= Exempt charity =

An exempt charity is an institution established in England and Wales for charitable purposes which is exempt from registration with, and oversight by, the Charity Commission for England and Wales.

Exempt charities are largely institutions of further and higher education, universities, industrial and provident societies, friendly societies, or national museums, that were established by an act of Parliament or by a royal charter. These organisations are specified in schedule 3 to the Charities Act 2011.
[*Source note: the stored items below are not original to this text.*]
/-- One element read, with its scale; a poisoned word of either gives the canonical NaN (R173). -/
def State.tensorElem (s : State) (k : Nat) (p : DrainP) (t : Tensor) (m c : Nat) : Rd :=
  let key := s.drainKey k p t.addr
  let bitOff := t.bitOff m c
  let skey := s.drainKey k p t.scale + t.scaleOff m c
  let bad := s.poisonAll key t.addr bitOff (fmtBits t.fmt) ++
    (if fmtIsMx t.fmt then s.poisonedAt skey (t.scale + t.scaleOff m c) 1 else [])
  if !bad.isEmpty then (0x7FC00000#32, bad)
  else
    let x := decodeElem t.fmt (s.readBits key bitOff (fmtBits t.fmt))
    (toF32 (if fmtIsMx t.fmt then applyScale (s.readNat skey 1) x else x), [])

/-- FP32 words at an address: bias, gamma, beta, row state. -/
def State.drainWord (s : State) (k : Nat) (p : DrainP) (addr : Nat) : Rd :=
  let key := s.drainKey k p addr
  let bad := s.poisonedAt key addr 4
  (if bad.isEmpty then BitVec.ofNat 32 (s.readNat key 4) else 0x7FC00000#32, bad)

/-- A matrix of values, with the poisoned words met in row order. -/
def readMat (rows cols : Nat) (f : Nat → Nat → Rd) : List (List W32) × List Nat :=
  let m := (List.range rows).map (fun r => (List.range cols).map (fun c => f r c))
  (m.map (fun row => row.map (·.1)), m.flatten.flatMap (·.2))

def elemAt (m : List (List W32)) (r c : Nat) : W32 := (m.getD r []).getD c 0

/-- What a conversion leaves: codes by row, scales by (row, column) of their block, saturations and non-finite values
written. -/
structure Converted where
  codes : List (List Nat)
  scales : List (Nat × Nat × Nat) := []
  sats : Nat := 0
  nonfinite : Nat := 0
  deriving DecidableEq, Repr

/-- Whether a written code is NaN or infinite; INT8 has none (R104). -/
def codeNonFinite (fmt code : Nat) : Bool := fmt != 8 && numNonFinite (decodeElem fmt code)

/-- Conversion of a matrix to a format without blocks (R101, R104). -/
def convertPlain (fmt : Nat) (rnd : List Nat) (m : List (List W32)) : Converted :=
  let cols := (m.getD 0 []).length
  let rs := m.zipIdx.map (fun row => row.1.zipIdx.map (fun x =>
    encodeElem fmt (if rnd.isEmpty then none else some (rnd.getD (row.2 * cols + x.2) 0)) (ofF32 x.1)))
  { codes := rs.map (fun r => r.map (·.1))
    sats := (rs.flatten.filter (·.2)).length
    nonfinite := (rs.flatten.filter (fun x => codeNonFinite fmt x.1)).length }

/-- Non-finite values that a block leaves in memory: all of it under scale 0xFF, by R91 (R105). -/
def blockNonFinite (fmt scale : Nat) (codes : List Nat) : Nat :=
  if scale = 0xFF then codes.length else (codes.filter (codeNonFinite fmt)).length

/-- Conversion of one MX block of 32 values: scale, codes, saturations, non-finite values written. -/
def convertBlock (fmt : Nat) (rnd : List (Option Nat)) (xs : List W32) : Nat × List Nat × Nat × Nat :=
  let (scale, codes, sats) := encodeMx fmt rnd (xs.map ofF32)
  (scale, codes, sats, blockNonFinite fmt scale codes)

/-- Conversion to an MX format, blocks along the rows or, in DTL, along the columns (R102, R182, R183). -/
def convertMx (fmt : Nat) (alongRows : Bool) (rnd : List Nat) (m : List (List W32)) : Converted :=
  let rows := m.length
  let cols := (m.getD 0 []).length
  let at_ (r c : Nat) : W32 × Option Nat :=
    (elemAt m r c, if rnd.isEmpty then none else some (rnd.getD (r * cols + c) 0))
  let blocks : List (Nat × Nat × (Nat × List Nat × Nat × Nat)) :=
    if alongRows then
      (List.range rows).flatMap (fun r => (List.range (cols / 32)).map (fun b =>
        let xs := (List.range 32).map (fun i => at_ r (32 * b + i))
        (r, 32 * b, convertBlock fmt (xs.map (·.2)) (xs.map (·.1)))))
    else
      (List.range (rows / 32)).flatMap (fun b => (List.range cols).map (fun c =>
        let xs := (List.range 32).map (fun i => at_ (32 * b + i) c)
        (32 * b, c, convertBlock fmt (xs.map (·.2)) (xs.map (·.1)))))
  let code (r c : Nat) : Nat :=
    let (br, bc, i) := if alongRows then (r, c / 32 * 32, c % 32) else (r / 32 * 32, c, r % 32)
    match blocks.find? (fun b => b.1 == br && b.2.1 == bc) with
    | some b => b.2.2.2.1.getD i 0
    | none => 0
  { codes := (List.range rows).map (fun r => (List.range cols).map (fun c => code r c))
    scales := blocks.map (fun b => (b.1, b.2.1, b.2.2.1))
    sats := sumNat (blocks.map (fun b => b.2.2.2.2.1))
    nonfinite := sumNat (blocks.map (fun b => b.2.2.2.2.2)) }

/-- A DTL output: the whole range of 64 rows and 64 columns, zero beyond ROWS and COLS (R140, R183, R190). -/
def padTile (m : List (List W32)) : List (List W32) :=
  m.map (fun row => row ++ List.replicate (64 - row.length) 0) ++ List.replicate (64 - m.length) (List.replicate 64 0)

/-- Bits written at bit offsets from a key, bytes touched in part merged: consecutive bytes are one write (R218). -/
def State.writeElems (s : State) (key : Nat) (elems : List (Nat × Nat × Nat)) : State :=
  let val := elems.foldl (fun acc e => acc ||| ((e.2.2 % 2 ^ e.2.1) <<< e.1)) 0
  let mask := elems.foldl (fun acc e => acc ||| ((2 ^ e.2.1 - 1) <<< e.1)) 0
  let n := (mask.log2 + 8) / 8
  let (s, run) := (List.range n).foldl (fun (acc : State × List (Nat × Byte)) i =>
    let mb := mask >>> (8 * i) % 256
    if mb = 0 then
      (match acc.2 with
       | [] => acc
       | (a, _) :: _ => (acc.1.write (key + a) (acc.2.map (·.2)), []))
    else
      let old := (memRead acc.1.mem (key + i)).toNat
      (acc.1, acc.2 ++ [(i, BitVec.ofNat 8 ((old &&& (255 - mb)) ||| (val >>> (8 * i) % 256)))])) (s, [])
  match run with
  | [] => s
  | (a, _) :: _ => s.write (key + a) (run.map (·.2))

/-- A tensor written: elements, then scales (R182, R183). -/
def State.writeTensor (s : State) (k : Nat) (p : DrainP) (t : Tensor) (v : Converted) : State :=
  let key := s.drainKey k p t.addr
  let rowOf (r : List Nat × Nat) : List (Nat × Nat × Nat) :=
    r.1.zipIdx.map (fun x => (t.bitOff r.2 x.2, fmtBits t.fmt, x.1))
  let s := if t.dtl then s.writeElems key (v.codes.zipIdx.flatMap rowOf)
    else v.codes.zipIdx.foldl (fun st r => st.write (key + t.bitOff r.2 0 / 8) (packElems (fmtBits t.fmt) r.1)) s
  if fmtIsMx t.fmt then
    (let skey := s.drainKey k p t.scale
     s.writeElems skey (v.scales.map (fun b => (8 * t.scaleOff b.1 b.2.1, 8, b.2.2))))
  else s

/-! ### The command in progress -/

/-- What a DRAIN has counted so far (R188). -/
structure DrainAcc where
  elements : Nat := 0
  sats : Nat := 0
  nonfinite : Nat := 0
  gradNonfinite : Bool := false
  poison : List Nat := []
  stash : Nat := 0
  deriving DecidableEq, Repr

/-- Output of one tensor: converted, written and counted; `rounds` asks for stochastic rounding (R103). DESIGN CHOICE
(log 71): ELEMENTS counts the whole range that a DTL output writes, its zeros beyond ROWS and COLS too. -/
def State.putTensor (s : State) (k : Nat) (p : DrainP) (t : Tensor) (rounds main : Bool) (m : List (List W32))
    (acc : DrainAcc) : State × DrainAcc :=
  let m := if t.dtl then padTile m else m
  let n := m.length * (m.getD 0 []).length
  let (rnd, s) := if rounds then s.draws n else ([], s)
  let v := if fmtIsMx t.fmt then convertMx t.fmt (!t.dtl) rnd m else convertPlain t.fmt rnd m
  let bytes := (if addrSpace t.addr = 3 then fmtBytes t.fmt n else 0) +
    (if addrSpace t.scale = 3 then v.scales.length else 0)
  (s.writeTensor k p t v,
   { acc with
     elements := acc.elements + (if main then n else 0)
     sats := acc.sats + v.sats
     nonfinite := acc.nonfinite + v.nonfinite
     gradNonfinite := acc.gradNonfinite || (main && decide (0 < v.nonfinite))
     stash := acc.stash + bytes })

def DrainP.destTensor (p : DrainP) (second : Bool) : Tensor :=
  { fmt := p.destFmt, dtl := p.destDtl, addr := if second then p.dest2 else p.dest, scale := p.destScale,
    stride := p.stride, col0 := 0, kpos := p.dtlK }

/-- The STASH_PRE tensor, or its half of a gated function (R184): `half` 0 the gate, 1 the value. -/
def DrainP.preTensor (p : DrainP) (half : Nat) : Tensor :=
  let fmt := p.preCtl % 16
  let dtl := p.preCtl.testBit 4
  let g := p.gated
  { fmt := fmt, dtl := dtl
    addr := stashAddr (16 * p.preOff + (if dtl then half * tileBytes fmt else 0))
    scale := stashAddr (p.preScaleOff + (if dtl then half * tileScaleBytes fmt else 0))
    stride := if g && !dtl then 2 * p.stride else p.stride
    col0 := if dtl then 0 else 64 * half
    kpos := p.dtlK }

def DrainP.postTensor (p : DrainP) : Tensor :=
  { fmt := p.postCtl % 16, dtl := p.postCtl.testBit 4, addr := stashAddr (16 * p.postOff),
    scale := stashAddr p.postScaleOff, stride := p.stride, col0 := 0, kpos := p.dtlK }

def DrainP.rowMajor (p : DrainP) (fmt addr : Nat) : Tensor :=
  { fmt := fmt, dtl := false, addr := addr, scale := 0, stride := p.stride, col0 := 0, kpos := 0 }

/-! ### The source (R173) -/

def State.slotRd (s : State) (die a slot r c : Nat) : Rd :=
  let key := slotElemKey die a slot r c
  let bad := s.poisonedAt key key 4
  (if bad.isEmpty then s.slotElem die a slot r c else 0x7FC00000#32, bad)

def State.spillRd (s : State) (k : Nat) (p : DrainP) (r c : Nat) : Rd :=
  let addr := p.srcAddr + 8 * (64 * r + c)
  let key := s.drainKey k p addr
  let bad := s.poisonedAt key addr 8
  (if bad.isEmpty then toF32 (wideNum (BitVec.ofNat 64 (s.readNat key 8))) else 0x7FC00000#32, bad)

def State.sourceRd (s : State) (k : Nat) (p : DrainP) (r c : Nat) : Rd :=
  if p.src = 0 then s.slotRd p.die p.array p.slot r c
  else if p.src = 1 then s.spillRd k p r c
  else s.tensorElem k p (p.rowMajor p.srcFmt p.srcAddr) r c

/-! ### Row state (R177 to R181) -/

structure RowState where
  a : W32
  b : W32
  idx : Nat
  alpha : W32
  deriving DecidableEq, Repr

/-- A row's state as the step sees it (R177), with the poisoned words met. DESIGN CHOICE (log 71): a step reads all four
words of the entry, so that poison in one that it does not need counts too; and IDX of a poisoned word, which has no NaN,
is the low half of the NaN's pattern, 0, as is the index of a poisoned pair. -/
def State.rowState (s : State) (k : Nat) (p : DrainP) (m : Nat) : RowState × List Nat :=
  if p.on sInit then
    ({ a := if p.on sOnline then 0xFF800000#32 else 0, b := 0, idx := 0xFFFF, alpha := 0x3F800000#32 }, [])
  else
    let w (i : Nat) : Rd := s.drainWord k p (p.rowState + 16 * m + i)
    let idx := w 8
    ({ a := (w 0).1, b := (w 4).1, idx := idx.1.toNat % 65536, alpha := (w 12).1 },
     (w 0).2 ++ (w 4).2 ++ idx.2 ++ (w 12).2)

/-- A row's entry written back; its two reserved bytes stay (R177). -/
def State.putRowState (s : State) (k : Nat) (p : DrainP) (m : Nat) (r : RowState) : State :=
  let key := s.drainKey k p (p.rowState + 16 * m)
  s.write key (toBytes 4 r.a.toNat ++ toBytes 4 r.b.toNat ++ toBytes 2 r.idx ++ s.read (key + 10) 2 ++ toBytes 4 r.alpha.toNat)

/-- ONLINE on one row (R179). -/
def onlineRow (idxBase : Nat) (st : RowState) (xs : List W32) : RowState × List W32 :=
  let tagged := xs.zipIdx.map (fun x => (x.1, (idxBase + x.2) % 65536))
  match tagged with
  | [] => (st, xs)
  | t :: ts =>
    let tile := winner true t ts
    let best := winner true (st.a, st.idx) [tile]
    let low := best.1 == 0xFF800000#32
    let less (x : W32) : Num := numAdd (ofF32 x) (numNeg (ofF32 best.1))
    let alpha := if low then 0x3F800000#32 else fnExp (less st.a)
    let ys := xs.map (fun x => if low then 0 else fnExp (less x))
    ({ a := best.1, b := f32Fma st.b alpha (rowSum ys), idx := best.2, alpha := alpha }, ys)

/-- The larger of a value and zero, keeping NaN. -/
def numMax0 (x : Num) : Num := if numLt x Num.zero then Sys2Proof.Machine.Num.zero else x

/-- NORM_APPLY on one row, one step with one rounding at its end (R100, R172, R178); the divisions by n are products
with the unit's reciprocal of n (R174; DEDUCED, log 20). -/
def normRow (p : DrainP) (st : RowState) (gamma beta xs : List W32) : List W32 :=
  let rn := ofF32 (fnRecip (.fin false p.normCount 0))
  let mu := numMul (ofF32 st.a) rn
  let bn := numMul (ofF32 st.b) rn
  let eps := ofF32 p.eps
  let g (c : Nat) : Num := ofF32 (gamma.getD c 0)
  if p.on sNormLayer then
    (let r := ofF32 (fnRsqrt (numAdd (numMax0 (numAdd bn (numNeg (numMul mu mu)))) eps))
     xs.zipIdx.map (fun x =>
       toF32 (numAdd (numMul (numMul (numAdd (ofF32 x.1) (numNeg mu)) r) (g x.2)) (ofF32 (beta.getD x.2 0)))))
  else
    (let r := ofF32 (fnRsqrt (numAdd bn eps))
     xs.zipIdx.map (fun x => toF32 (numMul (numMul (ofF32 x.1) r) (g x.2))))

/-- The reducer's SUM over values that their step has not rounded: FP32 after each addition, in ascending column (R100,
R166). -/
def sumNums : List Num → W32
  | [] => 0
  | x :: xs => toF32 (xs.foldl (fun acc y => ofF32 (toF32 (numAdd acc y))) x)

/-- The row-state steps of one row, before the output: the row's values and its new state. -/
def rowStep (p : DrainP) (st : RowState) (aux gamma beta xs : List W32) : RowState × List W32 :=
  if p.on sNormStats then
    ({ st with a := f32Add st.a (rowSum xs), b := f32Add st.b (sumNums (xs.map (fun x => numMul (ofF32 x) (ofF32 x)))) }, xs)
  else if p.on sRowDot then
    ({ st with a := f32Add st.a (sumNums (List.zipWith (fun x y => numMul (ofF32 x) (ofF32 y)) xs aux)) }, xs)
  else if p.on sOnline then onlineRow p.idxBase st xs
  else if p.on sNormApply then (st, normRow p st gamma beta xs)
  else if p.on sFinalDiv then (st, xs.map (fun x => f32Mul x (fnRecip (ofF32 st.b))))
  else (st, xs)

/-- Steps that write the entry back. -/
def DrainP.writesRow (p : DrainP) : Bool := p.on sNormStats || p.on sRowDot || p.on sOnline

/-! ### The pipeline (R172) -/

def mapMat (m : List (List W32)) (f : Nat → Nat → W32 → W32) : List (List W32) :=
  m.zipIdx.map (fun r => r.1.zipIdx.map (fun x => f r.2 x.2 x.1))

/-- Steps 2 to 4 on a source (R172, R175). -/
def preSteps (p : DrainP) (bias : List W32) (m : List (List W32)) : List (List W32) :=
  mapMat m (fun r c x =>
    let x := f32Mul x p.scaleIn
    let x := if p.on sMask && decide (p.qPos + r < p.kPos + c) then 0xFF800000#32 else x
    if p.on sBias then f32Add x (bias.getD c 0) else x)

/-- FP32 words of consecutive columns. -/
def State.drainWords (s : State) (k : Nat) (p : DrainP) (addr n : Nat) : List W32 × List Nat :=
  let ws := (List.range n).map (fun c => s.drainWord k p (addr + 4 * c))
  (ws.map (·.1), ws.flatMap (·.2))

/-- The whole pipeline's values and side reads. -/
structure Pipe where
  pre : List (List W32) := []
  preB : List (List W32) := []
  post : List (List W32) := []
  out : List (List W32) := []
  out2 : List (List W32) := []
  rows : List RowState := []
  poison : List Nat := []
  deriving DecidableEq, Repr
Historically, they were treated as exempt from supervision because they were considered to be adequately supervised by, or accountable to, some other body or authority, such as Parliament. However this supervision was not always formalised, and the Charities Act 2006 (which was consolidated into the Charities Act 2011) introduced the idea of "principal regulator" for exempt charities. Where a previously exempt charity had no principal regulator it would become subject to registration with, and regulation by, the Charity Commission.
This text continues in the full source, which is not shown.